■ WORK REQUIRED: Hunt through the lines below for the string "crGet" and copy each one that has it.

■ DATA RECORDS:
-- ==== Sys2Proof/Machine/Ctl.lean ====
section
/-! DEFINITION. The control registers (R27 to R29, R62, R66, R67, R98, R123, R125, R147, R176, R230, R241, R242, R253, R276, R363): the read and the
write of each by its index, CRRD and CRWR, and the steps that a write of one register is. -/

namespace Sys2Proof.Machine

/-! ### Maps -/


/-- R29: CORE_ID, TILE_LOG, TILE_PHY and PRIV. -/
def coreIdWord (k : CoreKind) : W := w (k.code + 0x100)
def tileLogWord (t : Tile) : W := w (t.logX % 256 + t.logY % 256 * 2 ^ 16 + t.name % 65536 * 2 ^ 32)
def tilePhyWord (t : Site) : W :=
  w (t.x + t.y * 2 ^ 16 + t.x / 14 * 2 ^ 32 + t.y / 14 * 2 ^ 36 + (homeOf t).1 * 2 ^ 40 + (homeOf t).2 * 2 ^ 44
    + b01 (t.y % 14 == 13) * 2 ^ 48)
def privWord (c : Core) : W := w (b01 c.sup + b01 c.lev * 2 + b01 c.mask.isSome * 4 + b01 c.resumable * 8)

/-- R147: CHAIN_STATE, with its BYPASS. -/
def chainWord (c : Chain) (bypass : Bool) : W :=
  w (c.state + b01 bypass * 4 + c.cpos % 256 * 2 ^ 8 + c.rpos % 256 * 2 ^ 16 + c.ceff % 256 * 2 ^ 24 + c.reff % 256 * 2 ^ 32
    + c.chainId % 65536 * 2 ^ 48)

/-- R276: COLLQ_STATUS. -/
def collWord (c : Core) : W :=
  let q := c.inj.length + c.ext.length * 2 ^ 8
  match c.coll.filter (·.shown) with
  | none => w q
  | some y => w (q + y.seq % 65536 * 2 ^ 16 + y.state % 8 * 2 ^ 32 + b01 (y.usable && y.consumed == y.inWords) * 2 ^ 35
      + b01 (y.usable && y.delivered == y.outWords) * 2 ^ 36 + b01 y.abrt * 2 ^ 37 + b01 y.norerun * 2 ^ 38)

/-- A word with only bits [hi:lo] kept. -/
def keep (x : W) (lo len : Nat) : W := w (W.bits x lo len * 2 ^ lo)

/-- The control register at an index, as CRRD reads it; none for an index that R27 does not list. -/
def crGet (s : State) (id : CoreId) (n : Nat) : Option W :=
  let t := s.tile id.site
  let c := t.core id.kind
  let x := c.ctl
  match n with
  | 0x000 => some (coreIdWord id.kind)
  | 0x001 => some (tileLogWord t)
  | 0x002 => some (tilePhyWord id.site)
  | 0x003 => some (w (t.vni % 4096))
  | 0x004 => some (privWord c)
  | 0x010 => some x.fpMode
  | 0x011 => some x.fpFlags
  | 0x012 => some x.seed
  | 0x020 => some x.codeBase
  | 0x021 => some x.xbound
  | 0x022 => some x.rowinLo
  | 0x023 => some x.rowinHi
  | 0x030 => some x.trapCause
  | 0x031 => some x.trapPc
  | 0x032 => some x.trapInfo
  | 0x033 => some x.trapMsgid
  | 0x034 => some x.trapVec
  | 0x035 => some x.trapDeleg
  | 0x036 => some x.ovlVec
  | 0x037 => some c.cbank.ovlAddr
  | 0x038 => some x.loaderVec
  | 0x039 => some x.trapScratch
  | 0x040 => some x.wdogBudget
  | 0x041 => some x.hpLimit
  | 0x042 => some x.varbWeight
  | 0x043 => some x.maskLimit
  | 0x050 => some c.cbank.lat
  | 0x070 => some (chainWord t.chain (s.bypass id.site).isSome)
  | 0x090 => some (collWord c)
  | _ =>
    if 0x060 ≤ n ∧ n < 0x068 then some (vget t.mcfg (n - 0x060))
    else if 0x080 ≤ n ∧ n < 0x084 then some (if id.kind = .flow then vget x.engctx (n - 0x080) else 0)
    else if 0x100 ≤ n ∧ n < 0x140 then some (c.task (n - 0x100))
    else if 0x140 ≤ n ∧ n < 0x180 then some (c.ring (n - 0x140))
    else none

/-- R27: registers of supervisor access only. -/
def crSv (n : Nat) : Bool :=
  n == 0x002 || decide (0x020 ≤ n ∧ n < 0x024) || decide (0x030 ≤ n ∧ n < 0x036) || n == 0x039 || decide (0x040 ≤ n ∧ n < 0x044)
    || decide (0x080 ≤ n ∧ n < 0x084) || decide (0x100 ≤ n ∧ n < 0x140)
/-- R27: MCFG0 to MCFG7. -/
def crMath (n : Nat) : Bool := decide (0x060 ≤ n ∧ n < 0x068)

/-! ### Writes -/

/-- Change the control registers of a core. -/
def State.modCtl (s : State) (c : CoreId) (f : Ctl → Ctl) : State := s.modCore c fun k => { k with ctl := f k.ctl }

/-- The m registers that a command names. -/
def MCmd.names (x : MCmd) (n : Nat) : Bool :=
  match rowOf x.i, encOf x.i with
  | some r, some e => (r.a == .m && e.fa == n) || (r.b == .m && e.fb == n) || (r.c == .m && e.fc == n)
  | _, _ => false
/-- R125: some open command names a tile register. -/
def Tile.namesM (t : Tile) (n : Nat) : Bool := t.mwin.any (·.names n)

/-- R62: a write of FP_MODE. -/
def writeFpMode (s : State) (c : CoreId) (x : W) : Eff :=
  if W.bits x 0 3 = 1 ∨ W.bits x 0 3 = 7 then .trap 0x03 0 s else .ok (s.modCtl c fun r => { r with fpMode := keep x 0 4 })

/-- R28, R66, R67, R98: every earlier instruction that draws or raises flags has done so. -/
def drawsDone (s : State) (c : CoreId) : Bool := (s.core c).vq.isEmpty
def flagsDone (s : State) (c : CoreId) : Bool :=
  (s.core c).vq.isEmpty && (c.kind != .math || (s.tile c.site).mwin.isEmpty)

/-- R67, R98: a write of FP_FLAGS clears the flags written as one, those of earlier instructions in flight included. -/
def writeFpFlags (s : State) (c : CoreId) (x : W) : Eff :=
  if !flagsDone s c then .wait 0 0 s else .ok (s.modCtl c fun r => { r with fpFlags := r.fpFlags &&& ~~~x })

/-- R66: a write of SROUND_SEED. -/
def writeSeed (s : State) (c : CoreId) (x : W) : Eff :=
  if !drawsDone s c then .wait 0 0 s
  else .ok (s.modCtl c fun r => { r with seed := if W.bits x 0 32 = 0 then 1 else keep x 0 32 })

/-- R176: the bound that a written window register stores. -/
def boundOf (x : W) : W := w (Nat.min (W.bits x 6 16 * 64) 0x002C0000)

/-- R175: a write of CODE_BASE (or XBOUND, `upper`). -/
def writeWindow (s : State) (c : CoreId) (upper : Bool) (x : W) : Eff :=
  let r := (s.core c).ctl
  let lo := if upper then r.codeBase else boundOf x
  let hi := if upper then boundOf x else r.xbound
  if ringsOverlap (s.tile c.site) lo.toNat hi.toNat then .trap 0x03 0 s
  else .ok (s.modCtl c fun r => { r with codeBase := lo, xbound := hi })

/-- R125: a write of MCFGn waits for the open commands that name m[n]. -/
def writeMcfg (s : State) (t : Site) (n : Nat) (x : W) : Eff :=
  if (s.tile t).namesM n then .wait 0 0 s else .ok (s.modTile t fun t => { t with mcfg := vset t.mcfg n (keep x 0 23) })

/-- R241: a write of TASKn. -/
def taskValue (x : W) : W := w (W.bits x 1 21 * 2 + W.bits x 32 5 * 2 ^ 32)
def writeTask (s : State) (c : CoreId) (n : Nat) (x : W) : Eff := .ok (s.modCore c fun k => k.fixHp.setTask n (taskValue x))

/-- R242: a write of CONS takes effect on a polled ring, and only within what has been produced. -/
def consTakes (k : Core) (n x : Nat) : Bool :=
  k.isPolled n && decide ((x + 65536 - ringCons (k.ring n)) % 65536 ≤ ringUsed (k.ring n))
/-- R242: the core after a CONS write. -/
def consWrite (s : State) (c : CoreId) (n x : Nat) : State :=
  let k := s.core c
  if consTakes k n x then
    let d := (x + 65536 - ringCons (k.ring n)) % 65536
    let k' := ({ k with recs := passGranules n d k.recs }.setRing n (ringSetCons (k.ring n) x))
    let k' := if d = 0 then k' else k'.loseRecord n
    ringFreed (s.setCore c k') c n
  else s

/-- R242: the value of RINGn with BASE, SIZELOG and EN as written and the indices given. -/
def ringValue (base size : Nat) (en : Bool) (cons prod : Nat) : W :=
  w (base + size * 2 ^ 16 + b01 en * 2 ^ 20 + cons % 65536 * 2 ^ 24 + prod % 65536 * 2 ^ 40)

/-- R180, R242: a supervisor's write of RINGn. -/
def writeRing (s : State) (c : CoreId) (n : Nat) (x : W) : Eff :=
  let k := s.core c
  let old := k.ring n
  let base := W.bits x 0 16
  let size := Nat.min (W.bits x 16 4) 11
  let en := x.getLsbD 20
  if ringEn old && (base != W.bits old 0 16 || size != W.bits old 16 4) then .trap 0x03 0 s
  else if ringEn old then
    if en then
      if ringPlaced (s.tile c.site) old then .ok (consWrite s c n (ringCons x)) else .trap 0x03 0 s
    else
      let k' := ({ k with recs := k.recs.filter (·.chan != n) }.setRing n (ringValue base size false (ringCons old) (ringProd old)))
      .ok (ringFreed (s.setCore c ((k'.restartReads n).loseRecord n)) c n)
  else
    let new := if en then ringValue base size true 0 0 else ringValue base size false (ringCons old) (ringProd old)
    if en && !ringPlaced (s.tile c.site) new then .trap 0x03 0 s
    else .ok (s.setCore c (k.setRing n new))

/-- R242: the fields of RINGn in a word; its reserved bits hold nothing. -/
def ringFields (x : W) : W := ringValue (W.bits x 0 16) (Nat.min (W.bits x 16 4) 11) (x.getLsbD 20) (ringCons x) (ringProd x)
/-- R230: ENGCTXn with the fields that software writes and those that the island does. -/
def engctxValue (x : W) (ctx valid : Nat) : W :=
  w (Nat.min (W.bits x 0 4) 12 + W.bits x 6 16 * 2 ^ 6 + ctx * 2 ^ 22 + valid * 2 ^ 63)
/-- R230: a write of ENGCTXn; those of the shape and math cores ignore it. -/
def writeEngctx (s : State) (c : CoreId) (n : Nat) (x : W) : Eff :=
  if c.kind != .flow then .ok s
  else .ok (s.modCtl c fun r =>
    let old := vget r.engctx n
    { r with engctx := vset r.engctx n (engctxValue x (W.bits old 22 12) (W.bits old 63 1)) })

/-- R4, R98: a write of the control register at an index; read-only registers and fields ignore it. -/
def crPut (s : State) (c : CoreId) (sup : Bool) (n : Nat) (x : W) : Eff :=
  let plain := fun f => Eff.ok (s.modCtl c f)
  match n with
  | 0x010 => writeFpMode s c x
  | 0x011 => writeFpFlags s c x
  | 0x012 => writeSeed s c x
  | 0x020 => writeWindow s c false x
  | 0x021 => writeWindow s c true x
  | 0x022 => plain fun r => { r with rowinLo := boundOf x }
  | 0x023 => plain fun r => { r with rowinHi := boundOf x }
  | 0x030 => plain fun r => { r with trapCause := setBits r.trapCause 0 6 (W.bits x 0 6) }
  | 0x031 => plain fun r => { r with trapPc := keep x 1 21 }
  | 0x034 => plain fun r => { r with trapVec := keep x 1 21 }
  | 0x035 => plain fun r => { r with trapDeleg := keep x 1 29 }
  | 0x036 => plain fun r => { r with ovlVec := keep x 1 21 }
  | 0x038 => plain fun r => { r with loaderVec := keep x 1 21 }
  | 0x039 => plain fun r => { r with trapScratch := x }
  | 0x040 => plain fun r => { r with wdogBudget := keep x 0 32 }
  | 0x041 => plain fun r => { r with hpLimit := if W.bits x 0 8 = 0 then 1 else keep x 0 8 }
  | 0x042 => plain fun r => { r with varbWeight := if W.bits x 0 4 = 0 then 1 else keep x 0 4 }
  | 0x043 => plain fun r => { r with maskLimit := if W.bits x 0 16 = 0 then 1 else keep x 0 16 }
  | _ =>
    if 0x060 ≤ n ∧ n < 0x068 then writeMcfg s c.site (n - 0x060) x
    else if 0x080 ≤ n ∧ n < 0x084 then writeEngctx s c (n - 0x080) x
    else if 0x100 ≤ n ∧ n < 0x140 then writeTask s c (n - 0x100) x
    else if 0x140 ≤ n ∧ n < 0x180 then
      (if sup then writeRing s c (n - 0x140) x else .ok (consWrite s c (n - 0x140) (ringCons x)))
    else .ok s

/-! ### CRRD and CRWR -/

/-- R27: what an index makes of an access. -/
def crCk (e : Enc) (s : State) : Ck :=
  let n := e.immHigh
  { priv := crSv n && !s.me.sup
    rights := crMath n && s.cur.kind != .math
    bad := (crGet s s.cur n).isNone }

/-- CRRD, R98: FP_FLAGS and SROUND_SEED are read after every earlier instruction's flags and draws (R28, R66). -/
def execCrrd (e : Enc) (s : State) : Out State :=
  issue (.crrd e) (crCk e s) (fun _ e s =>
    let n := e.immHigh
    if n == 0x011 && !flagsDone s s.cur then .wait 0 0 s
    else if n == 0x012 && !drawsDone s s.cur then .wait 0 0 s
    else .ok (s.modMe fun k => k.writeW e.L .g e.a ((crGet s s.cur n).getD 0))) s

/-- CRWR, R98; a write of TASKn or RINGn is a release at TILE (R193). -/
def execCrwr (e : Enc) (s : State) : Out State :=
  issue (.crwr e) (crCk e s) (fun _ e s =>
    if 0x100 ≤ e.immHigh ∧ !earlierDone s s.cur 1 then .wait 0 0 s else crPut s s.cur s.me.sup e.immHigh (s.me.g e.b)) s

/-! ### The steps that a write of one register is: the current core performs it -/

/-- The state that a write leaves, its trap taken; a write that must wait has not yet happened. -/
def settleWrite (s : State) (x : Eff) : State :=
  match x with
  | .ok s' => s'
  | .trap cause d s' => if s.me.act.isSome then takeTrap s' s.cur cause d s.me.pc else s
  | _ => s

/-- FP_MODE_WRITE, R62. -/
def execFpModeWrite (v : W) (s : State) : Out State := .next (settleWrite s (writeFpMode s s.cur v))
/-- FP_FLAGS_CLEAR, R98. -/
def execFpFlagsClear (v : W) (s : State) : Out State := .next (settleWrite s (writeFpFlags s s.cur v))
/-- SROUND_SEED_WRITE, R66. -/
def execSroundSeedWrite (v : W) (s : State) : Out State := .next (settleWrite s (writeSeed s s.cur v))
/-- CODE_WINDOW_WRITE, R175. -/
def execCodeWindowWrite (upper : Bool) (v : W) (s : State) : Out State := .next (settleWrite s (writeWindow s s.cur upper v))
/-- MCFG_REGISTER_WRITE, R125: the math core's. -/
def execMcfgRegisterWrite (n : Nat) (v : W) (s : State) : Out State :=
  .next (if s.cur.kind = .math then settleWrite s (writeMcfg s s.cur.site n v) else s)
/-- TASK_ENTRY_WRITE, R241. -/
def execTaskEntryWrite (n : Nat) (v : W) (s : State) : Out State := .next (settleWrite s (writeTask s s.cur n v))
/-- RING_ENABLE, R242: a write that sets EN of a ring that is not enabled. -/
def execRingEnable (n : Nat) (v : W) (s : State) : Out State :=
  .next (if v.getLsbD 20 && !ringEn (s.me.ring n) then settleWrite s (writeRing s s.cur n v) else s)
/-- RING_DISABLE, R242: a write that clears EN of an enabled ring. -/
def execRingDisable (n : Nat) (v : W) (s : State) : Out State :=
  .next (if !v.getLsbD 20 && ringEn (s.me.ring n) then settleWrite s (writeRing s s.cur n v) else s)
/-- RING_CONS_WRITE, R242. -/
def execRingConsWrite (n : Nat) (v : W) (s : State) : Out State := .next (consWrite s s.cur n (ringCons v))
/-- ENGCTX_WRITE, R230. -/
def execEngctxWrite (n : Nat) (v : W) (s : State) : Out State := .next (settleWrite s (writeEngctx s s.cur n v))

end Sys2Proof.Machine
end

■ RESULT BELOW:
def crGet (s : State) (id : CoreId) (n : Nat) : Option W :=
    bad := (crGet s s.cur n).isNone }
    else .ok (s.modMe fun k => k.writeW e.L .g e.a ((crGet s s.cur n).getD 0))) s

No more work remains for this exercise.